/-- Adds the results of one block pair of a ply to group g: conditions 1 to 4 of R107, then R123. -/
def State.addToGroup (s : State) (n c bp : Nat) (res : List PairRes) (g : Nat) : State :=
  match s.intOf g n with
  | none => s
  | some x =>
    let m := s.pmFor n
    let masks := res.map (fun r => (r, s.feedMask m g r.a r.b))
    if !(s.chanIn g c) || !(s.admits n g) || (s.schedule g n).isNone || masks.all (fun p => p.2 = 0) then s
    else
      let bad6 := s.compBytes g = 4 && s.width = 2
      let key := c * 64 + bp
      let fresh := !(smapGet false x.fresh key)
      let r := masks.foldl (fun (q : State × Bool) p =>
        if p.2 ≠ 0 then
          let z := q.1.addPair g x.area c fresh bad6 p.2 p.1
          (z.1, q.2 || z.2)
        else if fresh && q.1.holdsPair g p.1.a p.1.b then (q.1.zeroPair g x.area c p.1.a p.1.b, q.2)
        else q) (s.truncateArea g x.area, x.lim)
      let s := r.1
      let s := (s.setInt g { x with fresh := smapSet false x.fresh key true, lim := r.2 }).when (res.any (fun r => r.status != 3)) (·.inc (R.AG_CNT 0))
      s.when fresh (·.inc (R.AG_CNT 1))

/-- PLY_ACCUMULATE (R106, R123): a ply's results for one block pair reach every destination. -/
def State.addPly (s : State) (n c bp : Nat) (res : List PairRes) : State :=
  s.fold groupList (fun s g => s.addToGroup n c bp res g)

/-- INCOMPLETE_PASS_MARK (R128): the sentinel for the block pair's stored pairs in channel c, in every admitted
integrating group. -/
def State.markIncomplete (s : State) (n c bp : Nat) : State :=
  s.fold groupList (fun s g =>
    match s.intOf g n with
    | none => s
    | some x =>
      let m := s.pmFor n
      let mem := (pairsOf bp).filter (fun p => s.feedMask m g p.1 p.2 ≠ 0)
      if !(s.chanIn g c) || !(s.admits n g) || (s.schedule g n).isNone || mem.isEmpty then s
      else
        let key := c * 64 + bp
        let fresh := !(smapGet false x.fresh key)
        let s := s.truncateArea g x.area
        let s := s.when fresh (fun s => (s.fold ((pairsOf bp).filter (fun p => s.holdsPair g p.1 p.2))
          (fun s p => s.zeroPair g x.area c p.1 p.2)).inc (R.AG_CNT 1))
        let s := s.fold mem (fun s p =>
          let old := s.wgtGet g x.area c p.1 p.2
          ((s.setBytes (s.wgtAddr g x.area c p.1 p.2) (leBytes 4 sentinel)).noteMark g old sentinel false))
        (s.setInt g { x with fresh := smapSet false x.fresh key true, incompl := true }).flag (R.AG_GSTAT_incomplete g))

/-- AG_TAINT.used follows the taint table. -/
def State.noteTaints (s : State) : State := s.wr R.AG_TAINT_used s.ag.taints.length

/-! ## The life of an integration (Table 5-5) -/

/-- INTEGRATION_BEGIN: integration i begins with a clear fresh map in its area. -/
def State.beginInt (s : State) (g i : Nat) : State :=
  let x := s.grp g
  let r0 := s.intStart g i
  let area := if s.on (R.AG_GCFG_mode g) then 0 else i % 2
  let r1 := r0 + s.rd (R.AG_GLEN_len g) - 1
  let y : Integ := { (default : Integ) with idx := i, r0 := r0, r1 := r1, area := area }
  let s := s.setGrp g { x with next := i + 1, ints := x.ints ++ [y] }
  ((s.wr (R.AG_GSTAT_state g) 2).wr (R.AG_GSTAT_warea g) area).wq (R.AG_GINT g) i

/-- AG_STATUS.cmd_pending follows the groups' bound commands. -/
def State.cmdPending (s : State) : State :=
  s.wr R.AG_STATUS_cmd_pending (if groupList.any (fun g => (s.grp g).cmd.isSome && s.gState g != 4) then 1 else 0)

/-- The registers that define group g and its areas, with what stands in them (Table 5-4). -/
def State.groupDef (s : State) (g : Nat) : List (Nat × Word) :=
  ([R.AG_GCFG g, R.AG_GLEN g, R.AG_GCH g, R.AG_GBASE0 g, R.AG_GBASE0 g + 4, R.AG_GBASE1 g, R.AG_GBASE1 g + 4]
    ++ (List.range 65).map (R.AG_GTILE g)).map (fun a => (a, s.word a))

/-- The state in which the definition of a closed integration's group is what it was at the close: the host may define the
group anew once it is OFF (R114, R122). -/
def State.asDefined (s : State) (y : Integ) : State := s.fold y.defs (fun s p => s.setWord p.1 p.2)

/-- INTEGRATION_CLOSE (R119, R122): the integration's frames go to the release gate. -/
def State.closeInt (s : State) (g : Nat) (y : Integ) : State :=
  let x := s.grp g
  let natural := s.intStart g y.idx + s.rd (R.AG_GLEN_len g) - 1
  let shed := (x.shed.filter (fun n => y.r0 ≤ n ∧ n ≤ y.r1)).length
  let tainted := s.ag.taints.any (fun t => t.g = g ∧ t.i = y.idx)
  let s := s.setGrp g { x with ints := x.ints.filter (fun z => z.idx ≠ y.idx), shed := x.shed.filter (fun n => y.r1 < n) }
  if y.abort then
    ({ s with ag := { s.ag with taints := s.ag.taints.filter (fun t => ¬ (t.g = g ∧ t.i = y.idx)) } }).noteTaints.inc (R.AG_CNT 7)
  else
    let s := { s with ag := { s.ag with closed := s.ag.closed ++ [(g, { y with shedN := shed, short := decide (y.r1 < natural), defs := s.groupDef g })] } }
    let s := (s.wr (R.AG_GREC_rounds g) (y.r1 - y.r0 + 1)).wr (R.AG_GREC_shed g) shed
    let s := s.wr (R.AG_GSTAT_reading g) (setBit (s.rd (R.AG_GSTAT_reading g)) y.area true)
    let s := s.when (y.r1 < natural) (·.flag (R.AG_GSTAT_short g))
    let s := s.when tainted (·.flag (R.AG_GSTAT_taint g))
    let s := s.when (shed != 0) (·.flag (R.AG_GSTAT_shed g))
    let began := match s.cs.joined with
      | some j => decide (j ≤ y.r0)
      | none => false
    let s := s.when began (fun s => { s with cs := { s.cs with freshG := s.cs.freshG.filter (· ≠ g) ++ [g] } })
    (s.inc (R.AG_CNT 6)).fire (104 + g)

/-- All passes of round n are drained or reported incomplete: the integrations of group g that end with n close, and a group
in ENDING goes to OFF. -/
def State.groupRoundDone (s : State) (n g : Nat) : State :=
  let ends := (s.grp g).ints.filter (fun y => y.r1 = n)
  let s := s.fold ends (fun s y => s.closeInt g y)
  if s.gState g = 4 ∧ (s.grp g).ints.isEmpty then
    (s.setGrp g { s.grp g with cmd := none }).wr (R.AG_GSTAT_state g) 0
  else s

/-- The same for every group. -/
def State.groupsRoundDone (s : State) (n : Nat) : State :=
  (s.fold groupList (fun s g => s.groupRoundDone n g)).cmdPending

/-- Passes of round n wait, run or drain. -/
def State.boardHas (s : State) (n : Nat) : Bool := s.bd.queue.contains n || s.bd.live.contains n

● ● ● ● ● ● ●

Exercise instructions: Your answer should consist of copies of the lines above that include the string "when".

Answer space:
      let s := (s.setInt g { x with fresh := smapSet false x.fresh key true, lim := r.2 }).when (res.any (fun r => r.status != 3)) (·.inc (R.AG_CNT 0))
      s.when fresh (·.inc (R.AG_CNT 1))
        let s := s.when fresh (fun s => (s.fold ((pairsOf bp).filter (fun p => s.holdsPair g p.1 p.2))
    let s := s.when (y.r1 < natural) (·.flag (R.AG_GSTAT_short g))
    let s := s.when tainted (·.flag (R.AG_GSTAT_taint g))
    let s := s.when (shed != 0) (·.flag (R.AG_GSTAT_shed g))
    let s := s.when began (fun s => { s with cs := { s.cs with freshG := s.cs.freshG.filter (· ≠ g) ++ [g] } })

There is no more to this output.